Craig interpreta Lee, um expatriado americano baseado na figura do próprio Burroughs. Em uma performance magnética, ele demonstra toda a fragilidade emocional e a intensidade de seu personagem, transitando entre bares esfumaçados e quartos de hotel com uma desesperança tão palpável quanto seus momentos de charme. Lee, que veste seu terno branco amarrotado e carrega sua pistola como um símbolo de poder e fragilidade, é um homem perdido na tentativa de entender sua própria sexualidade e seu lugar em um mundo que não o acolhe.

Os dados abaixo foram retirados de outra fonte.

-- ==== Sys2Proof/Machine/Waits.lean ====
section
/-! DEFINITION. Mailboxes (R185 to R189), waits on timelines, landing counters and lines (R208 to R212), arrivals at knots
(R215), and the sync word instructions (R216 to R222), with the events that end their waits. -/
namespace Sys2Proof.Machine

/-! ## Mailboxes -/

def Core.mbox (k : Core) (n : BitVec 3) : Mailbox := k.mb.get n.toFin

/-- A successful send is a release of sys scope; a failed one orders nothing. It never holds the slot (R186): while a peer or a
`wake` has to finish one of the slot's earlier accesses, the mailbox is taken at once and fills after that access. -/
def execMbsend (n : BitVec 3) (a : BitVec 5) (k : BitVec 3) (s : State) : Res :=
  .next (
    let mb := (s.core s.cur).mbox n
    if mb.full || mb.coming then (s.wk k 0).advance 4
    else
      let s := s.drain s.cur
      let later := s.outstanding s.cur
      let m : Mailbox := { value := s.rg a, full := !later, coming := later, slot := s.cur.slot, strand := s.me.strand }
      let s := (s.modCore s.cur fun c => { c with mb := c.mb.set n.toNat m }).wk k (BitVec.allOnes 64)
      (if later then s.sendLast (.mail n) else s).advance 4)

/-- `c.mbsrc` for a mailbox's sender (R188). -/
def Mailbox.source (m : Mailbox) : Dword := BitVec.ofNat 64 (m.strand.toNat * 2 ^ 32 + m.slot.toNat)

def execMbtake (d : BitVec 5) (n : BitVec 3) (k : BitVec 3) (s : State) : Res :=
  .next (
    let m := (s.core s.cur).mbox n
    if !m.full then (s.wk k 0).advance 4
    else
      let s := (s.wg d m.value).modMe fun x => { x with mbsrc := m.source }
      ((s.modCore s.cur fun c => { c with mb := c.mb.set n.toNat Mailbox.reset }).wk k (BitVec.allOnes 64)).advance 4)

/-! ## Timelines and landing counters -/

def execWaittl (n : BitVec 3) (a : BitVec 5) (s : State) : Res :=
  let v := s.rg a
  .next (if v.toNat ≤ (s.core s.cur).tl.get n.toFin then s.advance 4 else s.leave (.waittl n v))

/-- R209: the timeline has reached the number. -/
def execWaittlSatisfied (s : State) : Res :=
  let c := s.arg.c
  .next (
    match (s.slot c).hold with
    | some (.waittl n v) => if v.toNat ≤ (s.core c).tl.get n.toFin then s.complete c 4 else s
    | _ => s)

/-- The oldest waiter of counter `n`, if enough packets have landed (R211). -/
def Core.lcReady (k : Core) (n : Nat) : Option (Coord × Word) :=
  match k.lcWait.find? (·.1 == n) with
  | some (_, c, e) => if e.toNat ≤ (k.lc.getD n 0).toNat then some (c, e) else none
  | none => none

/-- Serves the oldest waiter: the subtraction and its return. -/
def State.serveLc (s : State) (c : Coord) (n : Nat) : State :=
  match (s.core c).lcReady n with
  | none => s
  | some (w, e) =>
    let s := s.modCore c fun k =>
      { k with lc := k.lc.setIfInBounds n (k.lc.getD n 0 - e), lcWait := k.lcWait.filter fun x => x.2.1 != w }
    let s := s.complete w 4
    if ((s.core c).lcReady n).isSome then s.later .waitlcServe (.num c n) else s

def execWaitlc (n : BitVec 4) (a : BitVec 5) (s : State) : Res :=
  let e : Word := fld (s.rg a) 0 32
  .next (
    if e = 0 then s.advance 4
    else
      ((s.modCore s.cur fun k => { k with lcWait := k.lcWait ++ [(n.toNat, s.cur, e)] }).leave (.waitlc n e)).serveLc
        s.cur n.toNat)

def execWaitlcServe (s : State) : Res := .next (s.serveLc s.arg.c s.arg.n)

/-- A packet has landed (R210). -/
def State.landed (s : State) (c : Coord) (n : Nat) : State :=
  let s := s.modCore c fun k =>
    { k with lc := k.lc.setIfInBounds n (BitVec.ofNat 32 (min ((k.lc.getD n 0).toNat + 1) (2 ^ 32 - 1))) }
  if ((s.core c).lcReady n).isSome then s.later .waitlcServe (.num c n) else s

/-! ## `waitm` (R212) -/

/-- The watch is set or moved, and the instruction returns. -/
def State.watchReturn (s : State) (c : Coord) (line : Nat) : State :=
  (s.modSlot c fun x => { x with watch := some (line, s.mem.vers.get line 0) }).complete c 4

/-- The line at a peer's VA, as a number above every line of this device. -/
def peerLine (dev : BitVec 9) (va : BitVec 48) : Nat := 2 ^ 60 + dev.toNat * 2 ^ 41 + va.toNat / 128

/-- A line of this device that has not changed since the watch's instant holds the slot; on another die, once the look has reached the line's
home (R249). A watched line at a peer holds it until the peer answers (R293). -/
def execWaitm (a : BitVec 5) (s : State) : Res :=
  let p := s.rg a
  .next (
    if s.kindOf p = 6 then s.trap 0x06 p
    else
      s.withPlace p 1 rightR accR fun pl =>
        match pl.peer with
        | some (dev, va) =>
          if (s.me.watch.map (·.1)) = some (peerLine dev va) then s.askPeer (.waitm a) (dev, va) p pl.policy (.read 1)
          else s.watchReturn s.cur (peerLine dev va)
        | none =>
          s.atHome pl fun s =>
            let line := lineOf (pl.addrs.headD 0)
            if s.me.watch = some (line, s.mem.vers.get line 0) then s.leave .waitm else s.watchReturn s.cur line)

def execWaitmReturn (s : State) : Res :=
  let c := s.arg.c
  .next (
    match (s.slot c).hold, (s.slot c).watch with
    | some .waitm, some (line, _) => s.watchReturn c line
    | _, _ => s)

/-! ## Knots (R214, R215) -/

/-- A knot of a die. -/
def State.knot (s : State) (d : BitVec 3) (n : Nat) : Knot := (s.die d).knots.get n Knot.reset
def State.setKnot (s : State) (d : BitVec 3) (n : Nat) (k : Knot) : State :=
  s.modDie d fun x => { x with knots := x.knots.set n k }

def Knot.need (k : Knot) : Nat := fldN k.word 0 13
/-- R213: en, and a need from 1 to 4,096. -/
def Knot.enabled (k : Knot) : Bool := bit k.word 63 && 1 ≤ k.need && k.need ≤ 4096

/-- Device knots are 32 to 39. -/
def deviceKnot (n : Nat) : Bool := 32 ≤ n

/-- Membership (R214). -/
def State.knotMember (s : State) (c : Coord) (n : Nat) : Bool :=
  let k := s.knot c.die n
  k.enabled && fldN k.word 54 9 == (s.slot c).vf && bit (k.rows.get c.cluster.toNat 0) c.core.toNat
    && (!deviceKnot n || bit (fld k.word 40 8 : Byte) c.die.toNat)

/-- The phase that the slot arrived at is still open: its arrival is on its way, or the parity is still the one at which it was
counted. -/
def State.phaseOpen (s : State) (c : Coord) (n : Nat) : Bool :=
  let x := s.slot c
  bit x.knotArrived n && (bit x.knotFly n || (s.knot c.die n).parity == bit x.knotA n)

def setBit {w : Nat} (x : BitVec w) (i : Nat) (b : Bool) : BitVec w :=
  if b then x ||| (1#w <<< i) else x &&& ~~~(1#w <<< i)

/-- The scope of the release of `karr` (R215): die, and device for a device knot. -/
def knotScope (n : Nat) : Nat := if deviceKnot n then 3 else 2

/-- `karr`, then `k`. The arrival is sent after the slot's earlier accesses whose homes are in its scope have performed (R300): while
one of them waits for a `wake` or goes through the peer path, the slot waits, and the instruction reissues. a[n] takes P(n) when the
arrival is counted. -/
def State.arrive (s : State) (n : BitVec 6) (k : State → State) : State :=
  if !s.knotMember s.cur n.toNat then s.trap 0x06 (n.setWidth 64)
  else if s.phaseOpen s.cur n.toNat then s.leave (.knot n false)
  else
    let s := s.drain s.cur
    if s.fencePending 3 (knotScope n.toNat) then s.leave .posted
    else
      let kn := s.knot s.cur.die n.toNat
      let s := s.setKnot s.cur.die n.toNat { kn with inFlight := kn.inFlight ++ [s.cur] }
      let s := s.modMe fun x =>
        { x with knotArrived := setBit x.knotArrived n.toNat true, knotFly := setBit x.knotFly n.toNat true }
      k (s.later .knotArrival (.num s.cur n.toNat))

/-- The slot no longer has an arrival outstanding, and the instruction completes. -/
def State.knotDone (s : State) (c : Coord) (n : Nat) : State :=
  (s.modSlot c fun x => { x with knotArrived := setBit x.knotArrived n false }).complete c 4

/-- `kwait` at the end of an instruction. -/
def State.knotWait (s : State) (n : BitVec 6) : State :=
  if !bit s.me.knotArrived n.toNat then s.advance 4
  else if s.phaseOpen s.cur n.toNat then s.leave (.knot n true)
  else s.knotDone s.cur n.toNat

def execKarr (n : BitVec 6) (s : State) : Res := .next (s.arrive n fun s => s.advance 4)
def execKwait (n : BitVec 6) (s : State) : Res := .next (s.knotWait n)
def execKarrw (n : BitVec 6) (s : State) : Res := .next (s.arrive n fun s => s.knotWait n)

/-- A waiting member returns once its phase is over (R215). -/
def execKwaitRelease (s : State) : Res :=
  let c := s.arg.c
  .next (
    match (s.slot c).hold with
    | some (.knot n last) =>
      if s.phaseOpen c n.toNat then s
      else if last then s.knotDone c n.toNat
      else s.modSlot c fun x => { x with hold := none }
    | _ => s)

/-! ## Sync words (R217, R218) -/

/-- A posted operation on a sync word or join record. Under policy 11 the slot waits: at this device the operation performs at
once and its refusal traps, at a peer the answer to `i` ends the wait (R137, R145). -/
def State.postOrWait (s : State) (i : Instr) (p : Dword) (pl : Place) (op : PacketOp) : State :=
  if pl.waited then
    match pl.peer with
    | some place => s.askPeer i place p pl.policy (.packet op)
    | none =>
      s.orderedHere fun s =>
        s.atHomeAs (pl.xcl || op matches .arm) pl fun s =>
          match firstRefused s.mem s.cur.clusterKey pl.addrs with
          | some (cause, _) => s.trap cause p
          | none =>
            let a := pl.addrs.headD 0
            (State.effect { s with mem := s.cohStore s.cur.clusterKey pl.policy pl.addrs }
              (s.packet s.cur p (.here a) op pl) a).advance 4
  else (s.post p pl fun _ => op).advance 4

/-- The checks of R217 for a record of `n` bytes. Beside the kinds that R217 names as allowed, the xcluster kind is let through, as R217
names only the host kind with a cause: the model's choice (log 94). -/
def State.syncOp (s : State) (i : Instr) (p : Dword) (n : Nat) (op : PacketOp) : State :=
  s.aligned p n <|
    if s.kindOf p = 6 then s.trap 0x06 p else s.withPlace p n 13 accA fun pl => s.postOrWait i p pl op

def execSwexp (a b : BitVec 5) (s : State) : Res :=
  let p := s.rg a
  let x := s.rg b
  .next (
    if bit x 32 then
      s.aligned p 128 <|
        if s.kindOf p = 4 || s.kindOf p = 7 then s.syncOp (.swexp a b) p 128 .arm else s.trap 0x06 p
    else s.syncOp (.swexp a b) p 16 (.swexp (fld x 0 32)))

def execSwadd (a b : BitVec 5) (s : State) : Res := .next (s.syncOp (.swadd a b) (s.rg a) 16 (.swadd (fld (s.rg b) 0 32)))

def execJadd (c a b : BitVec 5) (s : State) : Res :=
  .next (s.syncOp (.jadd c a b) (s.rg a) 128 (.jadd (s.rg b) (fld (s.rg c) 0 4) s.me.strand))

/-- R218: the generation of the word at `a` has reached `g`. -/
def State.genReached (s : State) (a : Nat) (g : BitVec 16) : Bool :=
  (BitVec.ofNat 16 (s.mem.readNat (a + 8) 2) - g).toNat < 0x8000

def execSwwait (a b : BitVec 5) (s : State) : Res :=
  let p := s.rg a
  let g : BitVec 16 := fld (s.rg b) 0 16
  .next (
    s.aligned p 16 <|
      if s.kindOf p = 6 then s.trap 0x06 p
      else
        s.withPlace p 16 rightR accR fun pl =>
          match pl.peer with
          | some place => s.askPeer (.swwait a b) place p pl.policy (.read 16)
          | none =>
            s.settleThen pl fun s =>
              s.atHome pl fun s =>
                match firstRefused s.mem s.cur.clusterKey pl.addrs with
                | some (cause, _) => s.trap cause p
                | none =>
                  let w := pl.addrs.headD 0
                  if s.genReached w g then s.advance 4 else s.leave (.swwait w g))

def execSwwaitReturn (s : State) : Res :=
  let c := s.arg.c
  .next (
    match (s.slot c).hold with
    | some (.swwait a g) => if s.genReached a g then s.complete c 4 else s
    | _ => s)

end Sys2Proof.Machine
end

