/-- The task that gives way: the lowest class, then the latest expiry, and of equal ones (as two of strand 0) that of the lowest-numbered
landing slot (log 50). -/
def State.giveWay (s : State) (l : List Coord) : Option Coord :=
  l.foldl (fun o c =>
    match o with
    | none => some c
    | some b =>
      let x := (s.slot c).cls.toNat
      let y := (s.slot b).cls.toNat
      if x < y || (x == y && s.taskExpiry b < s.taskExpiry c) then some c else some b) none

/-- A landing slot whose task may give way to the entry: the entry can start there, and the context area is enabled (log 50). -/
def State.displaceable (s : State) (e : QEntry) (w : Coord) : Bool := s.takes w e && bit (s.vf (s.slot w).vf).ctxarea 63

/-- `CLASS_PREEMPT` for queue `arg.n` of the die `arg.c`: its first ready entry displaces a task when every landing slot
that the queue owns runs one of a lower class. An entry in a prefetch buffer has left its queue, and is not first in it (log 96). -/
def execClassPreempt (s : State) : Res :=
  let d := s.arg.c.die
  let q := s.arg.n
  .next (
    if !((s.die d).queue q).enabled then s
    else
      match s.firstEntry d q fun _ => true with
      | (s, none) => s
      | (s, some e) =>
        let own := s.ownedBy d q
        if own.isEmpty || own.any fun w => !(s.slot w).live || e.cls.toNat ≤ (s.slot w).cls.toNat then s
        else
          match s.giveWay (own.filter (s.displaceable e)) with
          | none => s
          | some w =>
            let s := (s.saveSlot w false).modDie d fun x => { x with displaced := x.displaced ++ [(w.key, q)] }
            match s.fit w e with
            | none => s
            | some (l, k) => ((s.removeEntry d q e).startTask w e l k).dispatchRead w)

/-- The latest of the displaced tasks of a slot waits for it no more. -/
def Die.undisplaced (x : Die) (key : Nat) : Die :=
  { x with displaced := match takeFirst (·.1 == key) x.displaced.reverse with | some (_, r) => r.reverse | none => x.displaced }

/-- The VF whose context area holds the latest of the displaced tasks of a slot, where that stands, and its record. -/
def State.displacedLast (s : State) (c : Coord) : Option (Nat × Standing × Saved) :=
  let w : Standing := .displaced (s.depth c - 1)
  s.vfs.findSome? fun v => ((v.2.records w).find? c.key).map fun r => (v.1, w, r)

/-- `DISPLACED_TASK_RESUME`: the displaced task of the slot `arg.c` resumes once the slot is free and its queue owns it; of several, the
one that was displaced last (log 50). A record that waits for a reply stays (R342). -/
def execDisplacedTaskResume (s : State) : Res :=
  let c := s.arg.c
  .next (
    match (s.die c.die).displaced.reverse.find? (·.1 == c.key) with
    | none => s
    | some (_, q) =>
      if (s.slot c).live || !s.owns q c then s
      else
        match s.displacedLast c with
        | none => (s.modDie c.die (·.undisplaced c.key)).landingFree c
        | some (vf, w, r) =>
          if r.slot.incomplete || s.paused vf then s
          else ((s.modDie c.die (·.undisplaced c.key)).restoreSlot c vf w).preemptChecks c.die)

/-! ## Levelling (R237) -/

/-- The cluster of the crew that an entry's hint names. -/
def State.hintedTo (s : State) (d : BitVec 3) (e : QEntry) : Option (BitVec 6) :=
  if e.hint = 0xFFFF then none
  else
    (e.launch.bind ((s.die d).launch? e.vf)).bind fun l =>
      (l.crews.find? fun k => k.live && k.index == e.hint.toNat).map (·.cluster)

/-- The ready entries of the levellable queues that are hinted to a cluster, in the order of R233. One in a prefetch buffer has left its
queue: it neither counts nor moves (log 96). -/
def State.hinted (s : State) (d : BitVec 3) (cl : BitVec 6) : List QEntry :=
  let x := s.die d
  sortBy QEntry.rank (((List.range 64).map fun q => x.queue q).flatMap fun k =>
    if k.enabled && bit k.cfg 53 then
      k.entries.filter fun e => x.strandLive e.strand && s.hintedTo d e == some cl
    else [])

/-- The crew of an entry's launch on a cluster, as a hint: the first of the launch's crews there that is live (log 97). -/
def State.rehint (s : State) (d : BitVec 3) (cl : BitVec 6) (e : QEntry) : Option QEntry :=
  (e.launch.bind ((s.die d).launch? e.vf)).bind fun l =>
    (l.crews.find? fun k => k.live && k.cluster == cl).map fun k => { e with hint := BitVec.ofNat 16 k.index }

/-- The neighbour with the fewest hinted entries, the lower number winning a tie. -/
def State.neighbour (s : State) (c : Coord) : Option (BitVec 6 × Nat) :=
  let n := c.cluster.toNat
  let near := (if n = 0 then [] else [n - 1]) ++ if n + 1 < clusterCount c.die then [n + 1] else []
  near.foldl (fun (o : Option (BitVec 6 × Nat)) k =>
    let y := BitVec.ofNat 6 k
    let p := (s.hinted c.die y).length
    match o with
    | none => some (y, p)
    | some (_, p') => if p < p' then some (y, p) else o) none

/-- `LOAD_LEVEL` for the cluster `arg.c`. -/
def execLoadLevel (s : State) : Res :=
  let c := s.arg.c
  let d := c.die
  let mine := s.hinted d c.cluster
  .next (
    match s.neighbour c with
    | none => s
    | some (y, p) =>
      if p + 1 < mine.length then
        let moves := (mine.reverse.filterMap fun e => (s.rehint d y e).map fun e' => (e, e')).take ((mine.length - p) / 2)
        let s := moves.foldl (fun s m =>
          s.modDie d fun x => x.setQueue m.1.queue { x.queue m.1.queue with
            entries := updFirst (· == m.1) (fun _ => m.2) (x.queue m.1.queue).entries }) s
        -- the queues' first entries may fit other landing slots than before (R236)
        let s := ((moves.map (·.1.queue)).eraseDups).foldl (fun s q => s.preemptCheck d q) s
        s.laters (moves.flatMap fun m => s.offer d m.2).eraseDups
      else s)

end Sys2Proof.Machine
end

A direção de Guadagnino é envolvente, destacando-se tanto nos momentos de intimidade quanto nos vislumbres alucinantes de um Lee mais velho, numa sequência que evoca o Kubrick de O Iluminado. A cinematografia de Sayombhu Mukdeeprom é impecável, alternando entre paisagens realistas e sequências oníricas que capturam o torpor boêmio e as fantasias inquietantes de Lee. Um destaque visual é a jornada pela floresta amazônica, onde o humor grotesco de Lesley Manville em um breve, porém memorável, papel cria um contraste bem-vindo ao tom melancólico do filme.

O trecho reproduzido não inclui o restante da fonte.